theorem reg_vf_setReg_advance {x : Nibble} (hx : x ≠ vf) (s : State) (b : Byte) :
    (s.setReg x b).advance.reg vf = s.reg vf := by
  rw [State.reg_advance, s.reg_setReg_other hx.symm]

/-- `i` is one of the six instructions that write VF as a flag. -/
def WritesFlag (i : Instr) : Prop :=
  ∃ x y n, i = .op8XY4 x y ∨ i = .op8XY5 x y ∨ i = .op8XY6 x y ∨ i = .op8XY7 x y ∨ i = .op8XYE x y ∨ i = .opDXYN x y n

theorem not_writesFlag_iff {i : Instr} : ¬ WritesFlag i ↔ ∀ x y n, i ≠ .op8XY4 x y ∧ i ≠ .op8XY5 x y ∧ i ≠ .op8XY6 x y ∧
    i ≠ .op8XY7 x y ∧ i ≠ .op8XYE x y ∧ i ≠ .opDXYN x y n := by
  simp only [WritesFlag, not_exists, not_or, ne_eq]

/-- An instruction outside the six writes VF only as the register its X field names. -/
theorem exec_reg_vf {i : Instr} (h : exec i s = .next t) (hflag : ¬ WritesFlag i)
    (hx : fieldX (encode i) ≠ vf) : t.reg vf = s.reg vf := by
  cases i
  case op8XY4 x y | op8XY5 x y | op8XY6 x y | op8XY7 x y | op8XYE x y =>
    exact absurd ⟨x, y, 0, by simp⟩ hflag
  case opDXYN x y n => exact absurd ⟨x, y, n, by simp⟩ hflag
  case op6XNN x nn | op7XNN x nn | opCXNN x nn | opFX07 x =>
    rw [encode, fieldX_regImm] at hx
    cases h
    exact reg_vf_setReg_advance hx _ _
  case op8XY0 x y | op8XY1 x y | op8XY2 x y | op8XY3 x y =>
    rw [encode, fieldX_digits] at hx
    cases h
    exact reg_vf_setReg_advance hx _ _
  case opFX0A x =>
    rw [encode, fieldX_regImm] at hx
    simp only [exec, execFX0A] at h
    split at h <;> cases h
    · rfl
    · exact reg_vf_setReg_advance hx _ _
  case opFX55 x =>
    cases h
    rw [State.reg_advance, State.reg_advanceIndex, State.reg_storeRegs]
  case opFX65 x =>
    rw [encode, fieldX_regImm] at hx
    cases h
    rw [State.reg_advance, State.reg_advanceIndex, s.reg_vf_loadRegs hx]
  case op00EE =>
    obtain ⟨_, rfl⟩ := s.pop_next (show s.pop (fun a t => t.setPc (a + 2)) = _ from h)
    rfl
  case op2NNN nnn =>
    obtain ⟨_, rfl⟩ := s.push_next (show s.push s.pc (fun t => t.setPc nnn) = _ from h)
    rfl
  all_goals
    cases h
    rfl

/-! ## The flag writers -/

theorem flagByte_decide (p : Prop) [Decidable p] : flagByte (decide p) = if p then 1 else 0 := by
  simp [flagByte]

theorem flagByte_eq_zero_or_one (c : Bool) : flagByte c = 0 ∨ flagByte c = 1 := by
  cases c <;> decide

theorem flagByte_eq_one_iff {c : Bool} : flagByte c = 1 ↔ c = true := by
  cases c <;> decide

/-- With X other than F the flag is what VF holds after the two writes of spec/42_alu.md R140. -/
theorem State.reg_vf_writeFlagged {x : Nibble} (hx : x ≠ vf) (s : State) (f b : Byte) :
    (s.writeFlagged x f b).reg vf = f := by
  rw [State.reg_writeFlagged, if_neg hx.symm, if_pos rfl]

theorem State.shiftOperand_eq (s : State) (x y : Nibble) :
    s.shiftOperand x y = if s.cfg.shiftSource = .vx then s.reg x else s.reg y := by
  unfold State.shiftOperand
  cases s.cfg.shiftSource <;> rfl

/-- Settles O27, from the frame of VF outside the six instructions and the value each of the six gives it. -/
theorem onlySixInstructionsWriteTheFlag : Obligations.OnlySixInstructionsWriteTheFlag := by
  refine ⟨fun i s t hexec hnot hx => exec_reg_vf hexec (not_writesFlag_iff.2 hnot) hx, fun s x y a hx ha => ?five,
    fun s x y n => ?draw⟩
  case five =>
    have hflag := s.reg_vf_writeFlagged hx
    obtain rfl : a = s.shiftOperand x y := ha.trans (s.shiftOperand_eq x y).symm
    exact ⟨⟨_, rfl, (hflag _ _).trans (flagByte_decide _)⟩, ⟨_, rfl, (hflag _ _).trans (flagByte_decide _)⟩,
      ⟨_, rfl, hflag _ _⟩, ⟨_, rfl, (hflag _ _).trans (flagByte_decide _)⟩, ⟨_, rfl, hflag _ _⟩⟩
  case draw =>
    refine ⟨s.drawn x y n, exec_opDXYN x y n s, ?_⟩
    rw [s.reg_vf_drawn]
    exact ⟨flagByte_eq_zero_or_one _, flagByte_eq_one_iff.trans (drawSprite_hit_iff_cell_erased x y n)⟩

end Sys2Proof.Machine
end

section
/-! SUPPORT. The key flags (spec/10_state.md R33), the power-on state (R37) and its invariant. -/

namespace Sys2Proof.Machine

/-! ## Who writes the key flags -/

@[simp] theorem State.writeBytes_keys (s : State) (a : Addr) (bs : List Byte) : (s.writeBytes a bs).keys = s.keys := by
  obtain ⟨m, hm⟩ := State.writeBytes_mem_only bs s a
  rw [hm]

theorem step_next_keys {s t : State} (h : step s = .next t) : t.keys = s.keys := by
  obtain ⟨i, -, hexec⟩ := step_next h
  obtain ⟨hkeys, -⟩ := exec_writes hexec
  exact hkeys

theorem operate_keys {op : Operation} (hkey : ∀ k p, op ≠ .setKey k p) (hreset : op ≠ .reset) (s : State) :
    (operate op s).1.keys = s.keys := by
  rcases operate_cases op s with
    hsame | ⟨bytes, -, -, hload⟩ | ⟨-, hstep⟩ | ⟨-, htick⟩ | ⟨k, p, hop, -⟩ | ⟨hop, -⟩
  · rw [hsame]
  · rw [hload, State.writeBytes_keys]
  · exact step_next_keys hstep
  · rw [htick, State.tickTimers_keys]
  · exact absurd hop (hkey k p)
  · exact absurd hop hreset

/-- Settles O46, from what one operation does to the key flags. -/
theorem keysAreWrittenOnlyByTheHost : Obligations.KeysAreWrittenOnlyByTheHost := fun op s hkey hreset k => by
  rw [State.keyDown, operate_keys hkey hreset s, State.keyDown]

/-! ## The power-on state -/

@[simp] theorem State.reg_powerOn (cfg : Config) (draws : Nat) (r : Nibble) : (State.powerOn cfg draws).reg r = 0 := by
  simp [State.reg]

@[simp] theorem State.keyDown_powerOn (cfg : Config) (draws : Nat) (k : Nibble) :
    (State.powerOn cfg draws).keyDown k = false := by
  simp [State.keyDown]

theorem State.readByte_powerOn (cfg : Config) (draws : Nat) (a : Addr) :
    (State.powerOn cfg draws).readByte a = Memory.unlisted cfg.glyphs a.toNat := rfl

/-- Row `r` of digit `d` stands at 0x050 + 5 d + r (spec/20_memory.md R55). -/
theorem Memory.unlisted_glyph (glyphs : Glyphs) {d r : Nat} (hd : d < 16) (hr : r < 5) :
    Memory.unlisted glyphs (0x050 + 5 * d + r) = glyphs[d][r] := by
  have hdigit : (0x050 + 5 * d + r - 0x050) / 5 = d := by omega
  have hrow : (0x050 + 5 * d + r - 0x050) % 5 = r := by omega
  rw [Memory.unlisted, dif_pos (by omega)]
  simp only [hdigit, hrow]

theorem Memory.unlisted_outside (glyphs : Glyphs) {a : Nat} (ha : a < 0x050 ∨ 0x0A0 ≤ a) :
    Memory.unlisted glyphs a = 0 := dif_neg (by omega)

theorem State.powerOn_values (cfg : Config) (draws : Nat) : PowerOnValues cfg.glyphs (State.powerOn cfg draws) := by
  refine ⟨State.reg_powerOn cfg draws, rfl, rfl, rfl, fun j hj => ?stack, rfl, rfl, State.pixel_powerOn cfg draws,
    State.keyDown_powerOn cfg draws, fun d hd r hr => ?glyph, fun a ha => ?rest⟩
  case stack => exact Vector.getElem_replicate hj
  case glyph =>
    have haddr : (BitVec.ofNat 12 (0x050 + 5 * d + r)).toNat = 0x050 + 5 * d + r := by
      rw [BitVec.toNat_ofNat]
      omega
    rw [State.readByte_powerOn, haddr, Memory.unlisted_glyph cfg.glyphs hd hr]
  case rest => rw [State.readByte_powerOn, Memory.unlisted_outside cfg.glyphs ha]

/-- Settles O59: the values for every core, and reset as the core with the default parameters. -/
theorem powerOnStateHasTheSpecsValues : Obligations.PowerOnStateHasTheSpecsValues :=
  ⟨State.powerOn_values, State.powerOn_values Config.default 0⟩

/-- Nothing is listed at power-on, so its memory is canonical. -/
theorem State.powerOn_inv {cfg : Config} (hcfg : cfg.wellFormed = true) (draws : Nat) : (State.powerOn cfg draws).Inv :=
  ⟨rfl, hcfg⟩

theorem config_default_wellFormed : Config.default.wellFormed = true := rfl

/-- Settles O50: reset is the power-on state with the default parameters, which are allowed. -/
theorem resetHasTheInvariant : Obligations.ResetHasTheInvariant :=
  ⟨State.powerOn_inv config_default_wellFormed 0, fun _ draws hcfg => State.powerOn_inv hcfg draws⟩

end Sys2Proof.Machine
end

section
/-! SUPPORT. What every step keeps (spec/20_memory.md R50, R51, log 12): a step writes memory byte by byte or not at all,
and never the parameters. -/

namespace Sys2Proof.Machine

variable {s t : State}

theorem State.Inv.of_mem_cfg (h : s.Inv) (hmem : t.mem = s.mem) (hcfg : t.cfg = s.cfg) : t.Inv := by
  rw [State.Inv, hmem, hcfg]
  exact h

theorem State.Inv.writeByte (h : s.Inv) (a : Addr) (b : Byte) : (s.writeByte a b).Inv := by
  obtain ⟨hmem, hcfg⟩ := h
  exact ⟨s.writeByte_wf hmem a b, hcfg⟩

theorem State.Inv.storeRegs (h : s.Inv) : ∀ n, (s.storeRegs n).Inv
  | 0 => h
  | n + 1 => (State.Inv.storeRegs h n).writeByte (s.ea n) (s.reg (BitVec.ofNat 4 n))

theorem State.Inv.advanceIndex (h : s.Inv) (x : Nibble) : (s.advanceIndex x).Inv := by
  obtain ⟨w, hw⟩ := s.advanceIndex_i_only x
  rw [hw]
  exact h.of_mem_cfg rfl rfl

theorem State.Inv.advance (h : s.Inv) : s.advance.Inv := h.of_mem_cfg s.advance_mem s.advance_cfg

/-- FX33 and FX55 are the only two instructions that write memory (spec/40_cycle.md R109). -/
theorem exec_keeps_inv {i : Instr} (hexec : exec i s = .next t) (hs : s.Inv) : t.Inv := by
  obtain ⟨-, hcfg, -, -, hmem, -⟩ := exec_writes hexec
  rcases hmem with hmem | ⟨x, rfl⟩ | ⟨x, rfl⟩
  · exact hs.of_mem_cfg hmem hcfg
  · cases hexec
    exact (((hs.writeByte _ _).writeByte _ _).writeByte _ _).advance
  · cases hexec
    exact ((hs.storeRegs (x.toNat + 1)).advanceIndex x).advance

/-- Settles O49: a step that answers executed one instruction, and each instruction keeps the invariant. -/
theorem stepKeepsTheInvariant : Obligations.StepKeepsTheInvariant := fun _ _ hs hstep => by
  obtain ⟨i, -, hexec⟩ := step_next hstep
  exact exec_keeps_inv hexec hs

end Sys2Proof.Machine
end

section
/-! SUPPORT. The canonical form of a memory is unique (log 12): the least address that one memory lists and the other does
not reads differently in the two. -/

namespace Sys2Proof.Machine

variable {g : Glyphs}

/-- The first listed address reads as no memory that lists only addresses above it. -/
theorem Memory.read_head_ne {low a : Nat} {v : Byte} {rest m : Memory}
    (h : Memory.wfFrom g low ((a, v) :: rest) = true) (habove : Memory.wfFrom g (a + 1) m = true) :
    Memory.read g a ((a, v) :: rest) ≠ Memory.read g a m := by
  obtain ⟨-, -, hv, -⟩ := (Memory.wfFrom_cons g low a v rest).1 h
  rw [Memory.read_cons, if_pos rfl, Memory.read_below g (Nat.lt_succ_self a) habove]
  exact hv

theorem Memory.wfFrom_cons_of_lt {low a b : Nat} {w : Byte} {rest : Memory} (hab : a < b)
    (h : Memory.wfFrom g low ((b, w) :: rest) = true) : Memory.wfFrom g (a + 1) ((b, w) :: rest) = true := by
  obtain ⟨-, hb⟩ := (Memory.wfFrom_cons g low b w rest).1 h
  exact (Memory.wfFrom_cons g (a + 1) b w rest).2 ⟨hab, hb⟩

theorem Memory.eq_of_read_eq : ∀ {m m' : Memory} {low : Nat}, Memory.wfFrom g low m = true →
    Memory.wfFrom g low m' = true → (∀ a, low ≤ a → a < 4096 → Memory.read g a m = Memory.read g a m') → m = m'
  | [], [], _, _, _, _ => rfl
  | [], (b, w) :: rest', low, _, h', hread => by
    obtain ⟨hlow, htop, -⟩ := (Memory.wfFrom_cons g low b w rest').1 h'
    exact absurd (hread b hlow htop).symm (Memory.read_head_ne h' rfl)
  | (a, v) :: rest, [], low, h, _, hread => by
    obtain ⟨hlow, htop, -⟩ := (Memory.wfFrom_cons g low a v rest).1 h
    exact absurd (hread a hlow htop) (Memory.read_head_ne h rfl)
  | (a, v) :: rest, (b, w) :: rest', low, h, h', hread => by
    obtain ⟨halow, hatop, -, hrest⟩ := (Memory.wfFrom_cons g low a v rest).1 h
    obtain ⟨hblow, hbtop, -, hrest'⟩ := (Memory.wfFrom_cons g low b w rest').1 h'
    rcases Nat.lt_trichotomy a b with hlt | rfl | hgt
    · exact absurd (hread a halow hatop) (Memory.read_head_ne h (Memory.wfFrom_cons_of_lt hlt h'))
    · have hv : v = w := by simpa [Memory.read_cons] using hread a halow hatop
      have htail : rest = rest' := Memory.eq_of_read_eq hrest hrest' fun c hac hc => by
        have hne : a ≠ c := by omega
        simpa [Memory.read_cons, hne] using hread c (by omega) hc
      rw [hv, htail]
    · exact absurd (hread b hblow hbtop).symm (Memory.read_head_ne h' (Memory.wfFrom_cons_of_lt hgt h))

▬▬▬

_WHAT YOU HAVE TO DO_:
Reproduce, character for character, only the lines of the preceding data that start at the line with "bs).keys = s.keys := by" and end at the line with "hop (hkey k p)", both included.

_REPLY TO THE TASK_:
@[simp] theorem State.writeBytes_keys (s : State) (a : Addr) (bs : List Byte) : (s.writeBytes a bs).keys = s.keys := by
  obtain ⟨m, hm⟩ := State.writeBytes_mem_only bs s a
  rw [hm]

theorem step_next_keys {s t : State} (h : step s = .next t) : t.keys = s.keys := by
  obtain ⟨i, -, hexec⟩ := step_next h
  obtain ⟨hkeys, -⟩ := exec_writes hexec
  exact hkeys

theorem operate_keys {op : Operation} (hkey : ∀ k p, op ≠ .setKey k p) (hreset : op ≠ .reset) (s : State) :
    (operate op s).1.keys = s.keys := by
  rcases operate_cases op s with
    hsame | ⟨bytes, -, -, hload⟩ | ⟨-, hstep⟩ | ⟨-, htick⟩ | ⟨k, p, hop, -⟩ | ⟨hop, -⟩
  · rw [hsame]
  · rw [hload, State.writeBytes_keys]
  · exact step_next_keys hstep
  · rw [htick, State.tickTimers_keys]
  · exact absurd hop (hkey k p)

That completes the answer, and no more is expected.